-- ==== Sys2Proof/Machine/Touch.lean ====
section
/-! DEFINITION. The touch front end (21): calibration, report scan, contacts, approach scan, drive faults, and its window page. -/
namespace Sys2Proof.Machine

/-- t and r of the CHn_TOUCH level (Table 3.4). -/
def Channel.geometry (ch : Channel) : Nat × Nat :=
  match ch.straps[6].level.toNat with
  | 1 => (16, 10)
  | 2 => (20, 12)
  | 3 => (24, 16)
  | 4 => (28, 18)
  | 5 => (32, 20)
  | 6 => (32, 24)
  | _ => (0, 0)
/-- Whether the front end is on (R470). -/
def Channel.touchOn (ch : Channel) : Bool := decide (ch.straps[6].level ≠ 0#3)
/-- The offset of a touch register. -/
def tReg (o : Nat) : Nat := 0x10000 + o
/-- Raise a touch vector where its enable bit of TCTL is set (R485). -/
def Mach.touchRaise (m : Mach) (v : Nat) (addr : Cell) : Mach := m.raiseIf (winBit m.ch (tReg 0) (v - 136)) v addr
/-- Set or clear TCTL.SCAN. -/
def Mach.setScan (m : Mach) (b : Bool) : Mach := { m with ch := winPut m.ch (tReg 0) (setBit (winGet m.ch (tReg 0)) 1 b) }
/-- TCTL.SCAN. -/
def Channel.scanning (ch : Channel) : Bool := winBit ch (tReg 0) 1

/-! ### Calibration (R145, R483) -/

/-- The keys of the nodes of a geometry, in order i, then j. -/
def nodeKeys (t r : Nat) : List Nat := (upFrom 0 t).flatMap (fun i => (upFrom 0 r).map (fun j => 24 * i + j))
/-- The keys of the electrodes: transmit, then receive. -/
def electrodeKeys (t r : Nat) : List Nat := (upFrom 768 t) ++ (upFrom 800 r)
/-- Baselines and gains of a section, three bytes for each key. -/
def calEntries (ks : List Nat) (bs : List Byte) : List (Nat × BitVec 16 × BitVec 8) :=
  match ks, bs with
  | k :: ks, a :: b :: g :: bs => (k, (b ++ a : BitVec 16), g) :: calEntries ks bs
  | _, _ => []
/-- Put values by key. -/
def putAll {α : Type} (m : NMap α) : List (Nat × α) → NMap α
  | [] => m
  | (k, v) :: r => putAll (mapPut m k v) r
/-- CALSTAT.CAUSE of a section under a geometry (R483). -/
def calCheck (t r : Nat) (bs : List Byte) : BitVec 2 :=
  if field bs 0 1 ≠ 1 || bs.length < 20 then 3#2
  else if field bs 2 1 ≠ t || field bs 3 1 ≠ r then 2#2
  else if bs.length ≠ 20 + 3 * t * r + 3 * (t + r) then 3#2
  else if (calEntries (nodeKeys t r ++ electrodeKeys t r) (bs.drop 20)).any (fun e => e.2.2 = 0#8) then 3#2
  else 0#2
/-- Two 12-bit thresholds as a register. -/
def thrPair (hi lo : Nat) : Payload := (BitVec.ofNat 12 hi ++ BitVec.ofNat 12 lo : BitVec 24)
/-- Place the touch calibration of an image (R145). -/
def Mach.applyCal (m : Mach) (cal : Option (List Byte)) : Mach :=
  let g := m.ch.geometry
  match cal with
  | none => { m with ch.touch := { m.ch.touch with calOk := false, calCause := 1#2 } }
  | some bs =>
    let c := calCheck g.1 g.2 bs
    if c ≠ 0#2 then { m with ch.touch := { m.ch.touch with calOk := false, calCause := c } }
    else
      let e := calEntries (nodeKeys g.1 g.2 ++ electrodeKeys g.1 g.2) (bs.drop 20)
      let m := { m with ch.touch := { m.ch.touch with
        calOk := true, calCause := 0#2, vtxCal := BitVec.ofNat 16 (field bs 4 2)
        calBase := putAll [] (e.map (fun (x : Nat × BitVec 16 × BitVec 8) => (x.1, x.2.1)))
        gain := putAll [] (e.map (fun (x : Nat × BitVec 16 × BitVec 8) => (x.1, x.2.2))) } }
      let ch := winPut m.ch (tReg 5) (thrPair (field bs 10 2) (field bs 8 2))
      let ch := winPut ch (tReg 6) (thrPair (field bs 14 2) (field bs 12 2))
      let ch := winPut ch (tReg 8) (BitVec.ofNat 24 (field bs 18 2 % 4096))
      let ch := winPut ch (tReg 11) (setField (winGet ch (tReg 11)) 0 16 (field bs 16 2))
      { m with ch := ch }

/-! ### Scanning -/

/-- The thresholds, tracking and mode in the registers take effect (R478, R486). -/
def Mach.latchTouch (m : Mach) : Mach :=
  { m with ch.touch := { m.ch.touch with
    thr1 := winGet m.ch (tReg 5), thr2 := winGet m.ch (tReg 6), track := winGet m.ch (tReg 7), noise := winGet m.ch (tReg 8)
    glove := winBit m.ch (tReg 0) 4 } }
/-- A store of SCAN := 1: ignored while VTXF is 1 (R471, R473, R475, R484). (DEDUCED, unsafe: log 55.) -/
def Mach.scanStart (m : Mach) : Mach :=
  if !m.ch.touchOn || m.ch.touch.vtxf then m
  else
    let m := (m.setScan true).latchTouch
    { m with ch.touch := { m.ch.touch with run := true, fresh := true, freq := (winGet m.ch (tReg 4)).extractLsb' 8 2 } }
/-- A store of SCAN := 0: the report under way completes before RUN clears (R482). -/
def Mach.scanStop (m : Mach) : Mach := if m.ch.touchOn then m.setScan false else m
/-- A store of BLRESET := 1. -/
def Mach.baselineReset (m : Mach) : Mach := if m.ch.touchOn then { m with ch.touch.fresh := true } else m
/-- SCAN_START. -/
def execScanStart (c : Chan) (s : State) : Out := .next (s.programStore c 0x40 Mach.scanStart)
/-- SCAN_STOP. -/
def execScanStop (c : Chan) (s : State) : Out := .next (s.programStore c 0x40 Mach.scanStop)
/-- BASELINE_RESET. -/
def execBaselineReset (c : Chan) (s : State) : Out := .next (s.programStore c 0x40 Mach.baselineReset)
/-- RAWCTL.CAPTURE := 1. -/
def Mach.rawArm (m : Mach) : Mach := if m.ch.touchOn then { m with ch := winPut m.ch (tReg 15) 1#24 } else m
/-- RAW_CAPTURE_ARM. -/
def execRawCaptureArm (c : Chan) (s : State) : Out := .next (s.programStore c 0x40 Mach.rawArm)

######

> _Try it_:
Copy, exactly and only, the lines above that begin with the one containing "geometry (R483). -/" and finish with the one containing "else if field".

> _Result of this exercise_:
/-- CALSTAT.CAUSE of a section under a geometry (R483). -/
def calCheck (t r : Nat) (bs : List Byte) : BitVec 2 :=
  if field bs 0 1 ≠ 1 || bs.length < 20 then 3#2
  else if field bs 2 1 ≠ t || field bs 3 1 ≠ r then 2#2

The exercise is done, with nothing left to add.